Simplify Troubleshooting with AIOps

There is a lot of industry buzz around how AIOps will affect change within IT Operations (ITOps). According to Gartner, Inc., the term “AIOps” describes platforms that combine big data and machine learning to support ITOps. This means that the problems being solved aren’t novel, the approach is. In ITOps or any other business unit, there are two primary constraints: time and money. All other problems are derivatives of these two. For any solution or software that is instrumented, there is a perceived optimization in either of these two categories. The recent fixation to instrument AIOps based technologies can be attributed to three challenges that ITOps is facing today – volume, variety, and velocity of data generated. Ultimately, understanding and managing these three issues efficiently results in time and money savings.

Understanding infrastructure dependencies helps manage the volume of data that enterprises are currently tasked with handling. Intelligent alert suppression based on dependency enables users to focus more on the actionable alerts and filter out excessive downstream noise. Due to the sheer volume of infrastructure enterprises are currently tasked with managing, the ability to cut out excessive alerts generated as a result of a switch, service, or other critical resource going down greatly reduces the time spent troubleshooting and decreases the MTTR (mean time to resolution). Once the dependency relationships have been established, the root cause of an issue will become much more apparent, due to the fact that the only alert the user will receive will be at the root of the issue (such as a switch going down). This time-saving results in the ability for ITOps to focus more on business-critical tasks, such as a cloud migration, and less on troubleshooting meaningless alerts.  

Dynamic alerting based on anomaly detection helps ITOps manage the variety of data they interact with and basing alerts off of the normal behavior of a signal or metric takes the guesswork out of setting thresholds. Leveraging this type of technology augments existing static thresholds present within modern monitoring tools and enables ITOps to monitor and alert on metrics that cannot be easily adapted to static thresholds, such as ephemeral environments, services, etc. Having an algorithm that is leveraging the historical data of a signal predicate what is anomalous frees up the time spent configuring traditional static thresholds. On top of this, by leveraging the anomaly detection algorithm for alerting, users will become more proactive in their monitoring since they may be able to catch issues before they even breach a static threshold. Catching anomalous behavior in a signal before it breaches a traditional static threshold may deter a potential service outage, which can be detrimental to a business. By leveraging a dynamic alerting strategy based on anomaly detection, ITOps can save time setting static thresholds and potentially avoid a service-disrupting outage.

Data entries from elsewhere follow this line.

@[simp] theorem State.ltcIn_lines (s : State) (n hh mm ss ff : Nat) (readable : Bool) : (s.ltcIn n hh mm ss ff readable).lines K = s.lines K := by
  unfold State.ltcIn
  dsimp only
  repeat' split
  all_goals simp

end Sys2Proof.Machine
end

section
/-! PROOFS. The frame of the lines: each command keeps what `Safety.touches` does not give up of the line parts. -/

namespace Sys2Proof.Machine

/-- A command keeps the line parts that its row of the table does not name: by the lemmas of its meaning's operations, but for the commands
whose row names them all. -/
theorem exec_lines {c : Instr} {s t : State} (h : exec c s = .next t) : t.lines (Safety.touches c) = s.lines (Safety.touches c) := by
  cases c
  case thermalRecovery | firmwareRestart | reset | lifeScrap | pwrGoodRise | resetNAssert | imageActivation | firmwareReady =>
    exact lines_of_all (by simp [lineParts, Safety.touches, Safety.allParts])
  case thermalSample =>
    unfold exec execThermalSample at h
    dsimp only at h
    split at h <;> cases h <;> simp [Safety.touches]
  case eccCorrEvent e site =>
    cases h
    cases site.tmr <;> simp [Safety.touches]
  all_goals
    cases h
    simp [Safety.touches]

/-- Settles O13: a line part that the table does not name stands in the view that the command keeps. -/
theorem frameLines : Obligations.FrameLines := by
  unfold Obligations.FrameLines
  intro c s t h p hp hc
  exact same_of_lines (exec_lines h) hp hc

end Sys2Proof.Machine
end

section
/-! PROOFS. The port fabric: reception, links and the switch (R209, R210, R219, R220, R222, R318). -/

namespace Sys2Proof.Machine

/-! ### What the commands read of a port and its operations keep -/

/-- What reception and the link of port `n` rest on: its ring, pad side and fault, its `disable` and `link` bits, the time, where its seed
record and addresses come from, and the life-cycle part with the self-test that may hold its pads. -/
structure PortView where
  ring : List RingFrame
  phys : Bool
  faulted : Bool
  ctrl : Word
  link : Bool
  free : Nat
  seeds : Option Seed × Option Seed × Nat × List Byte
  life : LifeSt

namespace PortView

def withPort (v : PortView) (p : PortSt) : PortView := { v with ring := p.ring, phys := p.phys, faulted := p.faulted }
def withRing (v : PortView) (l : List RingFrame) : PortView := { v with ring := l }
def withLink (v : PortView) (up : Bool) : PortView := { v with link := up }

end PortView

def State.portView (n : Nat) (s : State) : PortView :=
  { ring := (s.port n).ring, phys := (s.port n).phys, faulted := (s.port n).faulted, ctrl := s.reg (Reg.portCtrl n), link := s.linkUp n,
    free := s.free, seeds := (s.seed, s.safetySeed, s.grovePos, s.settingsBody), life := s.life }

/-- What else than registers the view of a port is made of. -/
def State.portSource (s : State) : Tab PortSt × Nat × Option Seed × Option Seed × Nat × List Byte × LifeSt :=
  (s.ports, s.free, s.seed, s.safetySeed, s.grovePos, s.settingsBody, s.life)

/-- The register at `a` is neither `PORT_n_CTRL` nor `PORT_n_STATUS`. -/
def apart (n a : Nat) : Prop := a ≠ Reg.portCtrl n ∧ a ≠ Reg.portStatus n

theorem apart_below {n a : Nat} (h : a < 0x100000) : apart n a := by
  unfold apart Reg.portCtrl Reg.portStatus
  omega

theorem apart_above {n a : Nat} (hn : n < 58) (h : 0x104000 ≤ a) : apart n a := by
  unfold apart Reg.portCtrl Reg.portStatus
  omega

/-- A register of a port from offset 8 on. -/
theorem apart_port {n : Nat} (m off : Nat) (h : 8 ≤ off ∧ off < 0x100) : apart n (0x100000 + off + m * 0x100) := by
  unfold apart Reg.portCtrl Reg.portStatus
  omega

theorem portView_congr {n : Nat} {s t : State} (hp : t.portSource = s.portSource) (hr : ∀ a, ¬ apart n a → t.reg a = s.reg a) :
    t.portView n = s.portView n := by
  simp only [State.portSource, Prod.mk.injEq] at hp
  obtain ⟨ports, free, seed, safety, grove, settings, life⟩ := hp
  have hs : t.reg (Reg.PortStatus.link n).addr = s.reg (Reg.PortStatus.link n).addr := hr _ (fun h => h.2 rfl)
  have hc : t.reg (Reg.portCtrl n) = s.reg (Reg.portCtrl n) := hr _ (fun h => h.1 rfl)
  simp only [State.portView, State.port, State.linkUp, ports, free, seed, safety, grove, settings, life, hc, State.fbit_congr _ _ _ hs]

theorem ne_of_apart {n a b : Nat} (ha : apart n a) (hb : ¬ apart n b) : a ≠ b := fun h => hb (h ▸ ha)

/-- The seed record and the addresses of a port follow from where the view says they come from. -/
theorem ethRec?_congr {n : Nat} {s t : State} (h : (t.portView n).seeds = (s.portView n).seeds) (m : Nat) : t.ethRec? m = s.ethRec? m := by
  simp only [State.portView, Prod.mk.injEq] at h
  obtain ⟨seed, safety, grove, -⟩ := h
  simp only [State.ethRec?, State.portOf?, State.portIdxs, State.portRec, State.sd, seed, safety, grove]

Both of these functions, alert suppression by dependency and anomaly detection, are vital in laying a solid foundation for additional AIOps tooling. They provide intelligence relevant for managing the current state of the infrastructure and assist ITOps by reducing troubleshooting time. However, these two approaches only provide a glimpse of how AIOps can help ITOps teams manage the growing volume, variety, and velocity of data.

While anomaly detection and alert suppression certainly solve problems present within ITOps, they lack the systemic knowledge of how to resolve an issue as it arises. One of the largest value gains that AIOps will provide ITOps, comes in the form of “opinionated monitoring”. Opinionated monitoring means that monitoring platforms are not only intelligent in their analysis, but they understand what to do next in the event of an alert or incident. For many situations, this involves simple tasks, such as restarting an SNMP service, rebooting a host in the event it goes down unexpectedly, or simply providing guidance to admins on how to remediate an issue. All of these scenarios rely on an AIOps platform to learn what the common scenarios in ITOps are and how to potentially troubleshoot. This layer of action-oriented and opinionated monitoring provides immediate time and money savings for ITOps by enabling engineers to focus less on small, time-consuming tasks, and focus more on business critical issues.

While AIOps is certainly exciting, it is important to manage expectations and understand that the need to optimize both time and money will always be present.  AIOps empowered technologies only provide a new and innovative way to solve them.